Figure 32. The variations of (a) Chl-a concentration (mg/m3) and (b) temperature, overlaid lines represent mixed layer depth (MLD; ± std; black) and daily euphotic depth (ED; red), (c) Bio-Argo mean surface Chl-a concentration, calculated as an average value between 0 and 20 m (blue), Bio-Argo integrated Chl-a inventory (red), (d) daily wind stress, (e) surface photosynthetic available radiation (PAR), and (f) net heat flux.

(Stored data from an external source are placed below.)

-- ==== Sys2Proof/Machine/Queues.lean ====
section
/-! DEFINITION. The notification queues (R243, R348) and the two services that consume one: ingest, whose slots frames release
(R351), and the serving endpoint, whose tokens they post (R360, R422). -/

namespace Sys2Proof.Machine

/-- A slot of an ingest stream is released: it no longer holds a batch. -/
def Stream.release (t : Stream) (slot : Nat) : Stream := { t with full := t.full.filter (fun i => decide (i ≠ slot)) }

/-- A record in the form of a stream's records: a 16-byte header and its bytes, sealed under a tenant's key if there is one
(R350, R422). -/
def sealedRecord (key : Option (List Byte)) (source arrival : Nat) (bytes : List Byte) : List Byte :=
  match key with
  | none => leBytes 4 bytes.length ++ leBytes 4 source ++ leBytes 8 arrival ++ bytes
  | some k =>
    let h := leBytes 4 (bytes.length + 16) ++ leBytes 4 source ++ leBytes 8 arrival
    let (ct, tag) := gcmSeal k (leBytes 4 source ++ leBytes 8 arrival) h bytes
    h ++ ct ++ tag

/-- The tenant key of an index. -/
def State.tenantKey (s : State) (t : Option (BitVec 4)) : Option (List Byte) :=
  match t with
  | some i => s.sec.tenants.getD i.toNat none
  | none => none

/-- A token that a frame has posted is appended to the response ring (R360). Which stream it answers is free where more than
one is open, and so is whether the host has emptied the ring (log entry 25). -/
def State.respond (s : State) (v : Serving) (token : Nat) : State :=
  let s := s.tick1
  let n := v.args.regions.length
  let i := Config.freeNat s.freeCtr "stream of a token" % (if n = 0 then 1 else n)
  let k := v.seqs.getD i 0
  let r := sealedRecord (s.tenantKey (v.args.tenants.getD i none)) i k (leBytes 4 token)
  let at_ := v.args.response.toNat + 64 * (v.responses.length % (if v.args.depth = 0 then 1 else v.args.depth))
  let first := v.responses.isEmpty || decide (Config.freeNat s.freeCtr "response ring empty" % 2 = 1)
  let s := State.emit { s with svc := { s.svc with
    serving := some { v with seqs := setAt v.seqs i (k + 1), responses := v.responses ++ [r] } } } (.hostWrite at_ r)
  if first then s.vector 37 else s

/-- A post to a queue that no service consumes: mirrored into the host ring bound to it, or held. -/
def State.hold (s : State) (q : Nat) (entry : List Byte) : State :=
  match s.svc.rings.getD q none with
  | some (base, n, i) =>
    State.vector (State.emit { s with svc := { s.svc with rings := setAt s.svc.rings q (some (base, n, (i + 1) % n)) } }
      (.hostWrite (base + 16 * i) entry)) (18 + q)
  | none =>
    let l := s.svc.queues.getD q []
    if 256 ≤ l.length then (s.bumpG 0x70208 1).logEvent 0x0608#16
    else
      let s := { s with svc := { s.svc with queues := setAt s.svc.queues q (l ++ [entry]) } }
      if l.isEmpty then s.vector (18 + q) else s

/-- A post to a notification queue (R348): the service bound to the queue consumes it at once (log entry 25). -/
def State.post (s : State) (q : Nat) (entry : List Byte) : State :=
  let v := natAt entry 0 4
  if s.svc.streams.any fun t => decide (t.args.queue.toNat = q) then
    State.vector { s with svc := { s.svc with streams := s.svc.streams.map fun t =>
      if t.args.queue.toNat = q then t.release v else t } } (18 + q)
  else
    match s.svc.serving with
    | some x => if x.args.queue.toNat = q then (s.vector (18 + q)).respond x v else s.hold q entry
    | none => s.hold q entry

/-- The posts of a frame, in issue order. -/
def State.postAll (s : State) (core : Nat) (fn : BitVec 48) (l : List (BitVec 4 × Word)) : State :=
  l.foldl (fun s r => s.post r.1.toNat
    (leBytes 4 r.2.toNat ++ leBytes 6 fn.toNat ++ leBytes 2 core ++ List.replicate 4 0#8)) s

end Sys2Proof.Machine
end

The mixed layer gradually deepened from the end of September until mid-February, and then became deeper than Zeu and remained consistent, until a rapid transition to the shallow seasonal stratification was observed at the end of March (Figure 3a). During this blooming period, a lower SST (Sea Surface Temperature) coincided with the bloom, Zeu, and PAR reduced slightly, and the surface net heat flux was mainly negative (Figure 3b,e,f). Surface wind stress was stronger in winter and early spring, and generally positive trends of S (Chl-a) and I (Chl-a) were present at that time, which is consistent with gradually increasing surface heat flux and PAR (Figure 3c,e,f) [18].